市一中是周犁想都不敢想的教育殿堂,是县高老师口中的神话,人尽皆知的考学高碑。

他从没想过沈静会为他做到这一步,同样,连带着他对她那些隐秘而危险的念头也一一消散。

然而,待转学流程走完、校门合拢,正式入学的周犁心中只剩下了一个念头:后悔,且追悔莫及。

市一中不允许个性,不允许思想,比起在县城时那种混吃等死的散漫,这里多了令人窒息的高压。

他不能睡懒觉,经常凌晨五点半,就要从宿舍楼冲向操场,集合,聚拢,在跑道上机械地喊着口号,在鼓点密集、曲调亢奋的音乐声中,面无表情地列队奔跑。

早自习冷白色的灯光,映着一张张和他一样睡眠不足,麻木呆滞的脸。桌上堆积如山的练习册和试题,似乎永远做不完。

课程安排密集得几乎没有缝隙,连课间十分钟都似名存实亡。

等到冗长的晚自习结束,回到寝室,还要迅速完成打水、洗漱、解手、躺下、嘘声等一整套流程。

待宿舍熄灯哨声准时响起,整座宿舍楼的所有光亮熄灭后,连呼吸声都仿佛被掐断。

宿舍比想象中还要安静。

室友们早已习惯,偶尔低语两句,也生怕制造出噪音被巡逻值班的老师发现。

在这座壁垒森严的校园里,每个人的青春都被压缩成一张张试卷,一串串分数,一排排名次。

这里女生也不爱打扮,穿着劣质且土气的校服,戴着瓶底厚的近视镜,灰头土脸,木讷得毫无意趣。

周犁怀念从前的学校,那时他随口讲个荤素不忌的笑话,姑娘们能笑得捂着肚子蹲在地上

可是在这里,你都笑翻了,她们还是一脸茫然地盯着你,盯得你浑身不自在,只想转过头去再也不想搭理她们。
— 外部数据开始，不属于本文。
/-- Writing register 0 and going on is a transfer to `pc + 4`. -/
theorem writeAndAdvance_zero (s : State) (v : Word) : writeAndAdvance s 0#5 v = transferTo s (sequential s.pc) := by
  rw [writeAndAdvance, writeReg_zero, transferTo]

/-- lw into register 0 makes its access and no write. -/
theorem exec_lw_zero_inside {rs : RegIdx} {imm : BitVec 16} {s : State}
    (h : wordIndex (effectiveAddress (s.x rs) imm) < s.dmemWords) :
    exec (.lw rs 0#5 imm) s = transferTo s (sequential s.pc) := by
  rw [exec_lw, loadAndAdvance_inside h, writeAndAdvance_zero]

/-- Settles O38: a discarded write leaves a transfer to `pc + 4`, and the access of lw is made before it. -/
theorem writesToZeroAreDiscarded : Obligations.WritesToZeroAreDiscarded := by
  refine ⟨writeReg_zero, fun i s hd hm => ?other, fun s rs imm => ?load⟩
  case other =>
    rcases exec_shape i s with ⟨d, v, hd', -, he⟩ | ⟨a, hd', -, -⟩ | ⟨rs, rt, imm, rfl⟩ | ⟨rs, rt, imm, rfl⟩
    · cases hd.symm.trans hd'
      rw [he, writeAndAdvance_zero]
      exact transferTo_transfersTo ..
    · cases hd.symm.trans hd'
    · cases hm
    · cases hm
  case load =>
    split
    next inside =>
      rw [exec_lw_zero_inside inside]
      exact transferTo_transfersTo ..
    next outside => exact exec_lw_outside outside 0#5

/-- Settles O60: neither access completes outside data memory. -/
theorem accessOutsideStops : Obligations.AccessOutsideStops := fun _ rt _ _ outside =>
  ⟨exec_lw_outside (Nat.not_lt.2 outside) rt, exec_sw_outside (Nat.not_lt.2 outside) rt⟩

end Sys2Proof.Machine
end

section
/-! PROOFS. Data addresses and their words (20_memory.md R31, R34; 45_load_store.md R182). -/

namespace Sys2Proof.Machine

/-- Settles O43: the address, its index and the bound of the index. -/
theorem effectiveAddressAndIndex : Obligations.EffectiveAddressAndIndex := fun base imm =>
  ⟨effectiveAddress_toNat base imm, wordIndex_eq _, wordIndex_lt _⟩

/-- The two low bits of an address have no part in its index. -/
theorem wordIndex_and_not_low (a : Word) : wordIndex (a &&& 0xFFFFFFFC#32) = wordIndex a := by
  rw [wordIndex, wordIndex, BitVec.ushiftRight_and_distrib]
  congr 1
  apply BitVec.eq_of_getLsbD_eq; intro i hi
  interval_cases i <;> simp

/-- Settles O42: the two addresses have one index, and inside data memory lw and sw depend on the index alone. -/
theorem misalignedDataReachesItsWord : Obligations.MisalignedDataReachesItsWord := by
  intro rs rt imm imm' s same inside
  have index : wordIndex (effectiveAddress (s.x rs) imm) = wordIndex (effectiveAddress (s.x rs) imm') := by
    rw [← wordIndex_and_not_low, same, wordIndex_and_not_low]
  rw [← wordIndex_eq] at inside
  have inside' := index ▸ inside
  constructor
  · rw [exec_lw, exec_lw, loadAndAdvance_inside inside, loadAndAdvance_inside inside', index]
  · rw [exec_sw, exec_sw, storeAndAdvance_inside inside, storeAndAdvance_inside inside', index]

end Sys2Proof.Machine
end

section
/-! PROOFS. Canonical data memories (20_memory.md section 2): the pairs listed are the words that do not read as 0. -/

namespace Sys2Proof.Machine

/-- A canonical memory reads a listed word where it is listed. -/
theorem read_of_mem {m : Memory} (h : Memory.wf m) {c : Nat × Word} (hc : c ∈ m) : Memory.read m c.1 = c.2 := by
  induction m with
  | nil => cases hc
  | cons d m ih =>
    obtain ⟨rising, nonzero⟩ := h
    obtain ⟨first, rest⟩ := List.pairwise_cons.1 rising
    rcases List.mem_cons.1 hc with rfl | hc
    · exact if_pos rfl
    · rw [read_cons, if_neg (first c hc).ne']
      exact ih ⟨rest, fun e he => nonzero e (List.mem_cons_of_mem d he)⟩ hc

/-- A word that does not read as 0 is listed. -/
theorem mem_of_read {m : Memory} {k : Nat} (h : Memory.read m k ≠ 0#32) : (k, Memory.read m k) ∈ m := by
  induction m with
  | nil => exact absurd rfl h
  | cons d m ih =>
    obtain ⟨j, v⟩ := d
    rw [read_cons] at h ⊢
    split
    next here => exact here ▸ List.mem_cons_self
    next there =>
      rw [if_neg there] at h
      exact List.mem_cons_of_mem _ (ih h)

/-- The pairs of a canonical memory, by its reads. -/
theorem mem_iff_read {m : Memory} (h : Memory.wf m) (c : Nat × Word) :
    c ∈ m ↔ Memory.read m c.1 = c.2 ∧ c.2 ≠ 0#32 := by
  constructor
  · exact fun hc => ⟨read_of_mem h hc, h.2 c hc⟩
  · rintro ⟨hread, nonzero⟩
    have listed := mem_of_read (m := m) (k := c.1) (hread ▸ nonzero)
    rwa [hread] at listed

/-- Settles O44: the reads give the listed pairs, and the rising indices give their order. -/
theorem canonicalMemoriesAreDetermined : Obligations.CanonicalMemoriesAreDetermined := by
  intro m m' h h' same
  have : Std.Irrefl (fun a b : Nat × Word => a.1 < b.1) := ⟨fun a => Nat.lt_irrefl a.1⟩
  have : Std.Antisymm (fun a b : Nat × Word => a.1 < b.1) := ⟨fun a b hab hba => absurd hba (Nat.lt_asymm hab)⟩
  refine h.1.eq_of_mem_iff h'.1 fun c => ?_
  rw [mem_iff_read h, mem_iff_read h', same]

end Sys2Proof.Machine
end

section
/-! PROOFS. The end of a run (60_exceptions.md R191; 70_reset_and_hazards.md R216). -/

namespace Sys2Proof.Machine

theorem clock_of_marked (s : State) (f : Fault) : clock ⟨s, some f⟩ = ⟨s, some f⟩ := rfl

theorem clock_of_fault {s : State} {f : Fault} (h : step s = .fault f) : clock (startRun s) = ⟨s, some f⟩ := by
  simp only [clock, startRun, h]

theorem clock_of_next {s t : State} (h : step s = .next t) : clock (startRun s) = startRun t := by
  simp only [clock, startRun, h]

/-- What a clock leaves as it is, a run of any length leaves as it is. -/
theorem drive_of_fixed {r : Run} (h : clock r = r) (endPc : Option Word) (n : Nat) : drive endPc n r = r :=
  drive_keeps (P := (· = r)) (fun q hq => by rw [hq, h]) endPc n rfl

/-- Settles O45: a faulting step sets the mark, and a marked machine takes no clock. -/
theorem faultIsTerminal : Obligations.FaultIsTerminal := fun s f h =>
  ⟨clock_of_fault h, fun n endPc => ⟨drive_of_fixed (clock_of_marked s f) endPc n, clock_of_marked s f⟩⟩

theorem drive_of_not_running {endPc : Option Word} {r : Run} (h : runStatus endPc r ≠ .running) (n : Nat) :
    drive endPc n r = r := by
  cases n with
  | zero => rfl
  | succ n => exact if_neg h

theorem drive_of_running {endPc : Option Word} {r : Run} (h : runStatus endPc r = .running) (n : Nat) :
    drive endPc (n + 1) r = drive endPc n (clock r) := if_pos h

/-- A budget of cycles may be spent in two parts. -/
theorem drive_add (endPc : Option Word) (n m : Nat) (r : Run) :
    drive endPc (n + m) r = drive endPc m (drive endPc n r) := by
  induction n generalizing r with
  | zero => rw [Nat.zero_add]; rfl
  | succ n ih =>
    rw [Nat.add_right_comm]
    by_cases running : runStatus endPc r = .running
    · rw [drive_of_running running, drive_of_running running, ih]
    · rw [drive_of_not_running running, drive_of_not_running running, drive_of_not_running running]

/-- A run ends at END_PC alone. -/
theorem pc_of_ended {e : Word} {r : Run} (h : runStatus (some e) r = .ended) : r.state.pc = e := by
  unfold runStatus at h
  split at h
  · cases h
  · split at h
    next here => exact (Option.some.inj here).symm
    next => cases h

/-- Going on at the own address is no change. -/
theorem transferTo_self (s : State) : transferTo s s.pc = .next s := rfl

/-- The offset -1 is the branch's own address. -/
theorem branchTarget_self (pc : Word) : branchTarget pc 0xFFFF#16 = pc := by
  have back : 4#32 + branchOffset 0xFFFF#16 = 0#32 := by decide
  rw [branchTarget, sequential, BitVec.add_assoc, back, BitVec.add_zero]

/-- Settles O46: a run that is over is left as it is, and so is a state that its step leaves as it is. -/
theorem endOfRunIsStable : Obligations.EndOfRunIsStable := by
  refine ⟨fun n m e r h => ?ended, fun s a h => ?jump, fun s r => ?branch, fun s h n => ?fixed⟩
  case ended =>
    rw [drive_add]
    exact ⟨drive_of_not_running (by rw [h]; decide) m, pc_of_ended h⟩
  case jump => rw [exec_j, h, transferTo_self]
  case branch => rw [exec_beq_taken rfl, branchTarget_self, transferTo_self]
  case fixed => exact drive_of_fixed (clock_of_next h) none n

end Sys2Proof.Machine
end

section
/-! PROOFS. The register-format instructions (42_rformat.md R140 to R149): all end by writing one register, so that the
frame is `writeAndAdvance_writesOnly`, and what is left is the value in the spec's numbers or bits. -/

namespace Sys2Proof.Machine

/-- Settles O47: the shifted word in numbers. -/
theorem shiftLeftResult : Obligations.ShiftLeftResult := by
  intro rs rt rd sh s
  refine ⟨s.x rt <<< sh.toNat, ?value, writeAndAdvance_writesOnly ..⟩
  case value => rw [BitVec.toNat_shiftLeft, Nat.shiftLeft_eq]

/-- Settles O48: the wrapped sum in numbers. -/
theorem addResults : Obligations.AddResults := fun rs rt _ _ s =>
  ⟨s.x rs + s.x rt, BitVec.toNat_add .., writeAndAdvance_writesOnly .., writeAndAdvance_writesOnly ..⟩

/-- Settles O49: the wrapped difference in numbers; sub does what subu does. -/
theorem subtractResults : Obligations.SubtractResults := by
  intro rs rt rd sh s
  have subu : WritesOnly s (exec (.subu rs rt rd sh) s) rd (s.x rs - s.x rt) := writeAndAdvance_writesOnly ..
  exact ⟨s.x rs - s.x rt, sub_toNat_emod .., exec_sub_eq_exec_subu rs rt rd sh s ▸ subu, subu⟩

/-- Settles O50: each bit of the three results. -/
theorem bitwiseResults : Obligations.BitwiseResults := fun rs rt _ _ s =>
  ⟨s.x rs &&& s.x rt, s.x rs ||| s.x rt, s.x rs ^^^ s.x rt,
    fun _ _ => ⟨BitVec.getLsbD_and, BitVec.getLsbD_or, BitVec.getLsbD_xor⟩,
    writeAndAdvance_writesOnly .., writeAndAdvance_writesOnly .., writeAndAdvance_writesOnly ..⟩

/-- Settles O51: the comparison of the signed readings. -/
theorem setLessThanResult : Obligations.SetLessThanResult := by
  intro rs rt rd sh s
  rw [← setLessThan_eq]
  exact writeAndAdvance_writesOnly ..

end Sys2Proof.Machine
end

section
/-! PROOFS. The jump and the branches (43_jump_branch.md R160 to R164): each is a transfer, its target in numbers. -/

namespace Sys2Proof.Machine

/-- Where a branch goes, in numbers. -/
theorem branchChoice_toNat (taken : Prop) [Decidable taken] (pc : Word) (imm : BitVec 16) :
    ((if taken then branchTarget pc imm else sequential pc).toNat : Int) =
      ((pc.toNat : Int) + 4 + (if taken then 4 * imm.toInt else 0)) % 2 ^ 32 := by
  split
  · exact branchTarget_toNat pc imm
  · rw [sequential_toNat]
    omega

/-- Settles O52: the transfer to the assembled target. -/
theorem jumpResult : Obligations.JumpResult := fun a s =>
  ⟨jumpTarget s.pc a, jumpTarget_toNat s.pc a, transferTo_transfersTo ..⟩

/-- Settles O53: the transfer is taken at equal registers. -/
theorem branchEqualResult : Obligations.BranchEqualResult := fun rs rt imm s =>
  ⟨_, branchChoice_toNat (s.x rs = s.x rt) s.pc imm, exec_beq_transfersTo rs rt imm s⟩

/-- Settles O54: the transfer is taken at different registers. -/
theorem branchNotEqualResult : Obligations.BranchNotEqualResult := by
  intro rs rt imm s
  refine ⟨_, ?target, exec_bne_transfersTo rs rt imm s⟩
  case target => rw [branchChoice_toNat, ite_not]

end Sys2Proof.Machine
end

section
/-! PROOFS. The register-immediate instructions (44_immediate.md R170 to R174), their frame again that of one
register written. -/

namespace Sys2Proof.Machine

/-- Settles O55: the sum is formed as an effective address is, and has its number. -/
theorem addImmediateResults : Obligations.AddImmediateResults := fun rs _ imm s =>
  ⟨s.x rs + sext32 imm, effectiveAddress_toNat (s.x rs) imm, writeAndAdvance_writesOnly ..,
    writeAndAdvance_writesOnly ..⟩

/-- Settles O56: the comparison of the signed readings, the immediate's own among them. -/
theorem setLessThanImmediateResult : Obligations.SetLessThanImmediateResult := by
  intro rs rt imm s
  rw [← sext32_toInt, ← setLessThan_eq]
  exact writeAndAdvance_writesOnly ..

/-- Settles O57: the upper immediate in numbers. -/
theorem loadUpperResult : Obligations.LoadUpperResult := fun _ _ imm _ =>
  ⟨upperImmediate imm, upperImmediate_toNat imm, writeAndAdvance_writesOnly ..⟩

end Sys2Proof.Machine
end

section
/-! PROOFS. The load and the store inside data memory (45_load_store.md R180, R181). -/

namespace Sys2Proof.Machine

/-- Settles O58: lw inside data memory. -/
theorem loadWordResult : Obligations.LoadWordResult := fun _ _ _ _ => exec_lw_writesOnly

/-- Settles O59: sw inside data memory. -/
theorem storeWordResult : Obligations.StoreWordResult := fun _ _ _ _ => exec_sw_storesOnly

end Sys2Proof.Machine
end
长期处于高频欲望发泄下的阈值升高,本就让周犁的情感越发钝化。

如今市一中的高压环境,更像一层厚重的壳,让他根本无法适应这份清苦。

周末成了他唯一的救赎!

每当离开校门,他都像脱缰的野兽,迫不及待地赶去沈静身边。他疯狂地占有她,抽插她,一次又一次凶狠地草着她,似乎要把这一周所有窒息的空虚、压抑和麻木,全部倾泻进这个女人的身体里。

只有在她尖叫和颤抖的时候,周犁才觉得自己还活着,还被需要,还被这个世界牢牢抓住。

他需要通过这个女人来确认自己的存在,一如往日。

可周六日的欢愉终归是短暂的。

当校门重新合拢,那种操屄带来的、确认自己还活着的快感,那种瞬间失控、瞬间爆发的野性瞬间被沉闷的校园肢解得支离破碎。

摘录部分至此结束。